Farmer decided he wanted to create a public space that incorporated references to Ginsberg, San Francisco, architecture, poetry, transparency, protest and the history of his family.

It was the question of how to give these ‘vast constellations’ concrete form that drove Farmer’s imagination. Farmer decided he wanted to create a public space that incorporated references to Ginsberg, San Francisco, architecture, poetry, transparency, protest and the history of his family. While he was at SFAI, he spent a lot of time at the fountain, a small octagonal structure with Moorish tiles. He thought of Ginsberg in Greenwich Village, and the fountain in Washington Square. He thought of his husband, who’s from NYC, and his memories of that fountain, and again of Ginsberg, who, like him, had to leave his hometown to forge his identity anew. The fountains became metaphors for origin myths, oases of communal learning, pleasure and healing. He decided to combine the external shape of the San Francisco fountain with the high-shooting water feature from Washington Square, creating a hybrid water feature that, conceptually at least, spanned a continent. With the history of the pavilion’s architects in mind, and their antifascist desire for openness and transparency, the artist will open up the pavilion to the Giardini, converting a cramped exhibition space into a public piazza. Thus the pavilion, and the hybrid fountain Farmer will create for the site, grew into a fusion of structures, a uniting of polarities, a memorial to a buried past and a spring of enlightenment.
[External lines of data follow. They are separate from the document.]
-- ==== Sys2Proof/Machine/HostRegs.lean ====
section
/-! DEFINITION. Register accesses of the host (R7 to R10, R23, R53, R60, R381): the read and the write of any BAR0
register with the range checks and the state checks that each chapter gives, W1C clears under the set-wins rule, RC reads,
pops of trace streams, and register-access packets (R451). -/

namespace Sys2Proof.Machine

/-! ## Reads -/

/-- The offset lies in the 64 KiB block of a Guyline port that is fused off (R4, R22). The device area of R460 in the upper
half of port 0's block is the device's, whether or not port 0 is fused (DEDUCED, log 115). -/
def State.fusedPort (s : State) (off : Nat) : Bool :=
  0xB00000 ≤ off && off < 0xC00000 && !s.portPresent ((off - 0xB00000) / 0x10000) &&
    !(0xB08000 ≤ off && off < 0xB10000)

/-- The live pages of a job in a tier (R344). -/
def State.livePages (s : State) (j : Nat) (ddr : Bool) : Nat :=
  ((s.jobPages j).filter (fun v => (s.pte j v).any (fun p => isDdr p.live = ddr))).length

/-- The occupancies of the queues in one core, 5 bits for each context and engine (R83). -/
def State.queueOcc (s : State) (g cx : Nat) : Nat :=
  (List.range 8).foldl (fun a i =>
    let ls := (s.coresOf g (i / 4)).filter (fun k => (s.view g k).cx = cx)
    let n := ((s.queue g (i / 4) (i % 4)).filter (fun q => ls.any (fun k => !q.retiredIn k))).length
    a + 2 ^ (5 * i) * n) 0

/-- The closed records of a trace stream (R388, R395): each packet is one record. -/
def State.traceAvail (s : State) (q : Nat) : Nat := (s.get (cqFlds q).put - s.get (cqFlds q).get) / 40

/-- A word of the oldest closed record of a trace stream. -/
def State.traceWord (s : State) (q w : Nat) : Nat :=
  if s.traceAvail q = 0 then 0
  else leNat ((List.range 8).map (fun i => s.cqByte q (s.get (cqFlds q).get + 8 + 8 * w + i)))

/-- The value of a register: of a few it follows from other state, of the rest it is what its fields hold. -/
def State.regValue (s : State) (row : RegRow) (ix : List Nat) (off : Nat) : Nat :=
  let a := ix.getD 0 0
  let b := ix.getD 1 0
  match row.id with
  | .ST_NOW => s.stamp 523
  | .MEM_JOB_PAGES => s.livePages a true * 2 ^ 32 + s.livePages a false
  | .ENG_QOCC => s.queueOcc a b
  | .CTX_ACC_MASK => s.accMask a b
  | .TRC_REC => s.traceWord a b
  | .TRC_AVAIL => s.traceAvail a
  | _ => s.fieldsValue row ix off

/-- The value that a read of a BAR0 offset returns (R4, R8, R23). -/
def State.regRead (s : State) (off : Nat) : Nat :=
  if s.fusedPort off then 0
  else match regAt off with
    | some (row, ix) => s.regValue row ix off
    | none => 0

/-- A read of BAR0 by the host: outside the identity and status block it returns zero until step 2 of a warm reset's
start-up is complete (R522). -/
def State.barRead (s : State) (off : Nat) : Nat := if s.boot.dark && 0x100000 ≤ off then 0 else s.regRead off

/-- The read of an RC field clears it, and an event of the same cycle stands in it afterwards (R10); the value of the
events is laid out as the register. -/
def State.clearRc (s : State) (off ev : Nat) : State :=
  match regAt off with
  | some (row, ix) =>
    let s := row.fields.foldl (fun (t : State) f =>
      if f.acc = .rc then t.put (rowFld row.id ix off f) (bits ev f.lo f.w) else t) s
    if row.id = .TS_TEMP then
      { s with power := { s.power with peaked := s.power.peaked.filter (· ≠ ix.getD 0 0) } } else s
  | none => s

/-- A read of a register with what it clears. -/
def State.readNow (s : State) (off ev : Nat) : State :=
  let t := if s.fusedPort off then s else s.clearRc off ev
  { t with mmioData := s.regRead off }

/-- A read by the host; one of an island that is held waits in its crossing (R18, R529). -/
def State.readClear (s : State) (off ev : Nat) : State :=
  if s.accessHeld off then s.pushWord off { write := false, off := off, val := ev } else s.readNow off ev

/-- `RC_READ`. -/
def execRcRead (off ev : Nat) (s : State) : Ans :=
  .next (if s.aon.down then s
    else if s.boot.dark && 0x100000 ≤ off then { s with mmioData := 0 } else s.readClear off ev)

/-! ## W1C event bits (R381, R390) -/

/-- The vector whose summary an event bit belongs to (R389, R479). -/
def eventVector (off b : Nat) : Option Nat :=
  if off = 0x18 then (if b = 32 then some 29 else none)
  else if off = 0x700000 then
    (if b = 32 then some 8 else if b = 33 then some 9 else if b = 34 then some 10
      else if 35 ≤ b ∧ b ≤ 37 then some 11 else none)
  else if 0x300000 ≤ off ∧ off < 0x380000 ∧ off % 0x10000 = 8 then
    (if 32 ≤ b ∧ b ≤ 34 then some ((off - 0x300000) / 0x10000) else none)
  else none

/-- The vectors of the event bits of a register that a value names, each once. -/
def eventVectors (row : RegRow) (off v : Nat) : List Nat :=
  ((row.fields.filter (fun f => f.acc = .w1c && bit v f.lo)).filterMap (fun f => eventVector off f.lo)).eraseDups

/-- One event bit meets a write and an event of the same clk: the set wins, and `EVT_CNT` gains one where both come. -/
def State.w1cBit (s : State) (row : RegRow) (ix : List Nat) (off : Nat) (wr hw : Bool) (f : FieldRow) : State :=
  let fld := rowFld row.id ix off f
  match wr, hw with
  | true, true => match row.fields with
    | cnt :: _ => (s.put fld 1).incSat (rowFld row.id ix off cnt) 1
    | [] => s.put fld 1
  | true, false => s.put fld 0
  | false, true => s.put fld 1
  | false, false => s

/-- The event bits that hardware can set: in `ERR_DEV_STATUS`, with the control pairs failed, `NET_LOST_EVT` alone
(R391). -/
def State.hwBits (s : State) (off hw : Nat) : Nat := if s.pairsFailed && off = 0x700000 then hw / 2 ^ 34 % 2 * 2 ^ 34 else hw

/-- A write to a register of event bits, with the bits hardware sets on the same clk. The message of a vector goes out
again where a bit of it was written and its summary stays 1, and where its summary becomes 1. -/
def State.w1cWrite (s : State) (row : RegRow) (ix : List Nat) (off mask hw : Nat) : State :=
  let hw := s.hwBits off hw
  let t := row.fields.foldl (fun (t : State) f =>
    if f.acc = .w1c then t.w1cBit row ix off (bit mask f.lo) (bit hw f.lo) f else t) s
  let wr := eventVectors row off mask
  let all := (wr ++ eventVectors row off hw).eraseDups
  all.foldl (fun (u : State) v =>
    if t.vecSummary v && (wr.contains v || !s.vecSummary v) then u.sendVector v else u) t

/-- The register holds event bits. -/
def isEventReg (row : RegRow) : Bool := row.fields.any (fun f => f.acc = .w1c)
But how could Farmer integrate the content of the photographs, the story of his family? Farmer knew that the planks of lumber that spilled from the truck were important. He decided to remake them, all 71, and incorporate them into the fountain. He cast facsimile planks in bronze, applied a print pattern and a patina to mimic wood, perforated them and devised a program to regulate the flow of water through the hollow bronze; he also punched holes in the ends of the planks so that water would spurt playfully from the ends of their hard, geometric edges. His recreation of these long-forgotten strips of timber echoes the nature of the whole project: Farmer starts with an accident, and transforms the residue into a playful, flowing dance. Another feature of the fountain will be a grandfather clock, an axe in its back, and from this structure the main jet of water will shoot 13 metres into the sky, matching the height of the Washington Square fountain. There is yet another element: a human-mantis figure, lifesize and cast in rough bronze, hunched like some sci-fi monster imagined by Giacometti, will sit in the centre of the fountain, a huge book on its lap, a pair of scissors jutting from its back.
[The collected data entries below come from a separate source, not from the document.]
-- ==== Sys2Proof/Machine/Step.lean ====
section
/-! DEFINITION. The step of the block: it takes the command at the front of its queue and runs it; on an
empty queue it idles (log 1). -/

namespace Sys2Proof.Machine

/-- One step. -/
def step (s : State) : Host.Outcome State Fault Refusal :=
  match s.pending with
  | [] => .next s
  | i :: rest => exec i { s with pending := rest }

/-- The state with the command that a word spells at the front of its queue; no row of the table gives
bits, so no word spells one and the state is unchanged. -/
def State.withFetchWord (s : State) (nbits w : Nat) : State :=
  match decodeTableWord nbits w with
  | some i => { s with pending := i :: s.pending }
  | none => s

end Sys2Proof.Machine
end

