/-- A corrected error of a core's scratchpad counts and sets its event (R280, R294); an uncorrectable one raises
`ECC_UNCORR` to the access's job with the place of the operation that made it, or, met by the background test, to each
job of the core (R280, R594); clearing leaves a core without contents and its tiles as at reset, and is over (R281), and
the words that waited at its island are delivered then, unless something else holds it (R18). The background test takes
a region of an idle core (R282, R283); a region that passes counts, and the next one is the test's; a failing line is
recorded and the core is lost (R284); a `hom` test that fails after a 256th region loses its core, and one that passes
changes nothing (R312). -/
def Obligations.ScratchpadErrorsAndTestsComplete : Prop :=
  (∀ (g cx : Nat) (s : State), g < 24 → cx < 16 →
    exec (.spEccCorrect g cx) s = .next ((s.inc (Reg.SP_CORR.N g cx) 1).put (Reg.SP_STATUS.CORR_EVT g cx) 1)) ∧
  (∀ (g cx j : Nat) (s : State), g < 24 → cx < 16 → j < 8 →
    exec (.spEccUncorr g cx (some j) none) s = .next (s.raiseErr {
      code := 0x10, island := coreIsland g cx, job := some j, unit := 0, troupe := g, core := cx, ofOp := false })) ∧
  (∀ (g cx j c e : Nat) (s : State), g < 24 → cx < 16 → j < 8 → c < 2 → e < 4 →
    exec (.spEccUncorr g cx (some j) (some ⟨g, c, e⟩)) s = .next (s.raiseErr {
      code := 0x10, island := coreIsland g cx, job := some j, unit := e + 1, troupe := g, core := cx, ctxn := c,
      pc := s.opPc (some ⟨g, c, e⟩), ofOp := true })) ∧
  (∀ (g cx : Nat) (s : State), g < 24 → cx < 16 →
    (s.coreJobs g cx = [] → exec (.spEccUncorr g cx none none) s = .next (s.coreFault g cx 0x10 0 none)) ∧
    (s.coreJobs g cx ≠ [] → exec (.spEccUncorr g cx none none) s = .next
      ((s.coreJobs g cx).foldl (fun t j => t.coreFault g cx 0x10 0 (some j)) s))) ∧
  (∀ (g cx : Nat) (s u : State), g < 24 → cx < 16 → u = s.coreClear g cx →
    (u.islandHeld (coreIsland g cx) = true → exec (.coreClear g cx) s = .next u) ∧
    (u.islandHeld (coreIsland g cx) = false → exec (.coreClear g cx) s = .next (u.deliverAll (coreIsland g cx))) ∧
    (∀ a, Tab.get 0 (u.core g cx).sp a = 0) ∧ (u.core g cx).acc = [] ∧ (u.core g cx).lane = [] ∧
    (u.core g cx).weights = [] ∧ (u.core g cx).steps = [] ∧ (∀ k, k < 32 → u.get (Reg.ACC_TILE.HSTEP g cx k) = 8) ∧
    u.get (Reg.SP_STATUS.CLEARING g cx) = 0 ∧ u.mem = s.mem ∧ u.host = s.host) ∧
  (∀ (g cx : Nat) (s : State), g < 24 → cx < 16 → s.pairsFailed = false → s.btOn g cx = true →
    s.get (Reg.SP_STATUS.CLEARING g cx) = 0 →
    s.coreHeld g cx = false → exec (.btRegionStart g cx) s = .next (s.put (Reg.SP_STATUS.BT_ACTIVE g cx) 1)) ∧
  (∀ (g cx : Nat) (s : State), g < 24 → cx < 16 → s.get (Reg.SP_STATUS.BT_ACTIVE g cx) ≠ 0 →
    exec (.btRegionDone g cx none) s = .next (((s.put (Reg.SP_STATUS.BT_ACTIVE g cx) 0).put
      (Reg.SP_STATUS.BT_REGION g cx) (s.get (Reg.SP_STATUS.BT_REGION g cx) + 1)).inc (Reg.SP_BT_REGIONS.N g cx) 1)) ∧
  (∀ (g cx l : Nat) (s : State), g < 24 → cx < 16 → s.get (Reg.SP_STATUS.BT_ACTIVE g cx) ≠ 0 →
    l / 16 = s.get (Reg.SP_STATUS.BT_REGION g cx) →
    exec (.btRegionDone g cx (some l)) s = .next ((((((s.put (Reg.SP_STATUS.BT_ACTIVE g cx) 0).put
      (Reg.SP_STATUS.BT_REGION g cx) (s.get (Reg.SP_STATUS.BT_REGION g cx) + 1)).inc (Reg.SP_BT_REGIONS.N g cx) 1).put
        (Reg.SP_BT_FAIL.LINE g cx) l).put (Reg.SP_STATUS.BT_FAIL_EVT g cx) 1).coreLost g cx)) ∧
  (∀ (g cx : Nat) (s : State), g < 24 → cx < 16 → s.btOn g cx = true → 256 ≤ s.get (Reg.SP_BT_REGIONS.N g cx) →
    exec (.homTest g cx false) s = .next (s.coreLost g cx) ∧ exec (.homTest g cx true) s = .next s)
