theorem State.sxCompute_kept {r0 : State} (s : State) (x : At) (q : QEntry) (ins : List Opnd) (o3 : Opnd) (ts : List
    (List Nat)) (hK : Kept r0 s) :
    Yields (State.sxCompute s x q ins o3 ts) (fun a => Kept r0 a.1) := by
  unfold State.sxCompute
  try dsimp only
  repeat' (first
      | (with_reducible assumption) | (with_reducible apply State.readIn_kept) | (with_reducible apply Yields.ret)
      | (with_reducible refine Yields.bind (fun a => Kept r0 a.1) ?_ ?_)
      | (with_reducible refine Yields.foldlM _ _ _ ?_ ?_) | (intro _))

theorem State.sxWrite_kept {r0 : State} (s : State) (x : At) (wr : Writer) (o o3 : Opnd) (res : List (List Nat ×
    Num)) (lo hi total : Nat) (hK : Kept r0 s) :
    Yields (State.sxWrite s x wr o o3 res lo hi total) (Kept r0) := by
  unfold State.sxWrite
  try dsimp only
  repeat' (first
      | (with_reducible assumption) | (with_reducible apply State.writeBlock_kept)
      | (with_reducible apply State.writeVal_kept) | (with_reducible apply Yields.ite)
      | (with_reducible refine Yields.foldlM _ _ _ ?_ ?_) | (intro _))

theorem State.sxRun_kept {r0 : State} (s : State) (x : At) (q : QEntry) (ins outs : List Opnd) (wrs : List Writer)
    (o3 : Opnd) (ts : List (List Nat)) (w : Nat) (x0 : Nat) (x1 : Nat) (x2 : List (List Nat × Num)) (hK : Kept r0 s)
    :
    Yields (State.sxRun s x q ins outs wrs o3 ts w x0 x1 x2) (Kept r0) := by
  induction x0 generalizing s x q ins outs wrs o3 ts w x1 x2 with
  | zero =>
    unfold State.sxRun
    exact Yields.ok hK
  | succ n ih =>
    unfold State.sxRun
    try dsimp only
    repeat' (first
        | (with_reducible assumption) | (with_reducible apply ih) | (with_reducible apply State.sxCompute_kept)
        | (with_reducible apply State.sxWrite_kept) | (with_reducible refine Yields.bind (Kept r0) ?_ ?_)
        | (with_reducible refine Yields.bind (fun a => Kept r0 a.1) ?_ ?_)
        | (with_reducible refine Yields.foldlM _ _ _ ?_ ?_) | (intro _))

theorem State.iterSx_kept {r0 : State} (s : State) (x : At) (q : QEntry) (i : Nat) (hK : Kept r0 s) :
    Yields (State.iterSx s x q i) (Kept r0) := by
  unfold State.iterSx
  try dsimp only
  repeat' (first
      | (with_reducible assumption) | (with_reducible apply State.sxRun_kept)
      | (with_reducible apply State.writePads_kept) | (with_reducible apply Yields.ite)
      | (with_reducible apply Yields.err) | (with_reducible refine Yields.bind (Kept r0) ?_ ?_)
      | (with_reducible refine Yields.bind _ Yields.any ?_) | (with_reducible refine Yields.foldlM _ _ _ ?_ ?_)
      | (intro _))

theorem State.updRead_kept {r0 : State} (s : State) (x : At) (ins : List (Nat × Opnd)) (ref : Opnd) (ts : List (List
    Nat)) (hK : Kept r0 s) :
    Yields (State.updRead s x ins ref ts) (fun a => Kept r0 a.1) := by
  unfold State.updRead
  try dsimp only
  repeat' (first
      | (with_reducible assumption) | (with_reducible apply State.readIn_kept) | (with_reducible apply Yields.ret)
      | (with_reducible refine Yields.bind (fun a => Kept r0 a.1) ?_ ?_)
      | (with_reducible refine Yields.bind _ Yields.any ?_) | (with_reducible refine Yields.foldlM _ _ _ ?_ ?_)
      | (intro _) | (split))

theorem State.noteNonFinite_kept {r0 : State} (s : State) (x : At) (q : QEntry) (hK : Kept r0 s) :
    Kept r0 (State.noteNonFinite s x q) := by
  unfold State.noteNonFinite
  try dsimp only
  repeat' (first
      | (with_reducible assumption) | (with_reducible apply State.setJobS_kept)
      | (with_reducible apply State.put_kept) | (with_reducible apply State.coreNote_kept)
      | (with_reducible apply Kept.ite))

theorem State.updBlock_kept {r0 : State} (s : State) (x : At) (q : QEntry) (n : Nat) (ins outs : List (Nat × Opnd))
    (ref : Opnd) (ts : List (List Nat)) (hK : Kept r0 s) :
    Yields (State.updBlock s x q n ins outs ref ts) (Kept r0) := by
  unfold State.updBlock
  try dsimp only
  repeat' (first
      | (with_reducible assumption) | (with_reducible apply State.updRead_kept)
      | (with_reducible apply State.inc_kept) | (with_reducible apply State.noteNonFinite_kept)
      | (with_reducible apply State.writeBlockMasked_kept) | (with_reducible apply State.writeVal_kept)
      | (with_reducible apply Yields.ite) | (with_reducible refine Yields.bind (fun a => Kept r0 a.1) ?_ ?_)
      | (with_reducible refine Yields.foldlM _ _ _ ?_ ?_) | (with_reducible apply Kept.ite) | (intro _))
Is it a figure of the artist? In the course of thinking about Farmer’s work, even before I’d heard anything about the pavilion, a line from William Blake’s ‘Proverbs of Hell’ (1790–93) kept coming to mind: ‘The cut worm forgives the plow’. I had an image of the artist as one of those farmers (no pun here – just another coincidence) who, one day in the field, hits a cluster of ancient artefacts with his plow, then spends a life-time interpreting the objects. The photo- graphs of the accident are just such objets trouvés: unearthed by accident, portentous and strange, sending the discoverer on a hermeneutic quest. For Farmer, the press photographs allowed him to talk to his father about his grandfather, unlocking an episode of his family’s history that was almost lost forever. His grandfather was a labourer, and both he and Farmer’s father endured the tribulations of midcentury life in the raw landscape and economy of Vancouver in its rough becoming. These stories of suffering allowed the artist to empathise with his father, come to some comprehension of his rage and gruff aggression. The past is a plow that leaves its mark unintentionally, just getting on with its daily tasks. A train is an almighty force. A violent father an inescapable presence. A life smashed, dug up, reformed; a pavilion cut open. A fountain placed at its core, a source of life, a site of synthesis and gratitude. The cut worm forgives the plow.

Geoffrey Farmer’s presentation for the Canadian Pavilion at the Venice Biennale, A way out of the mirror, is on view through 26 November.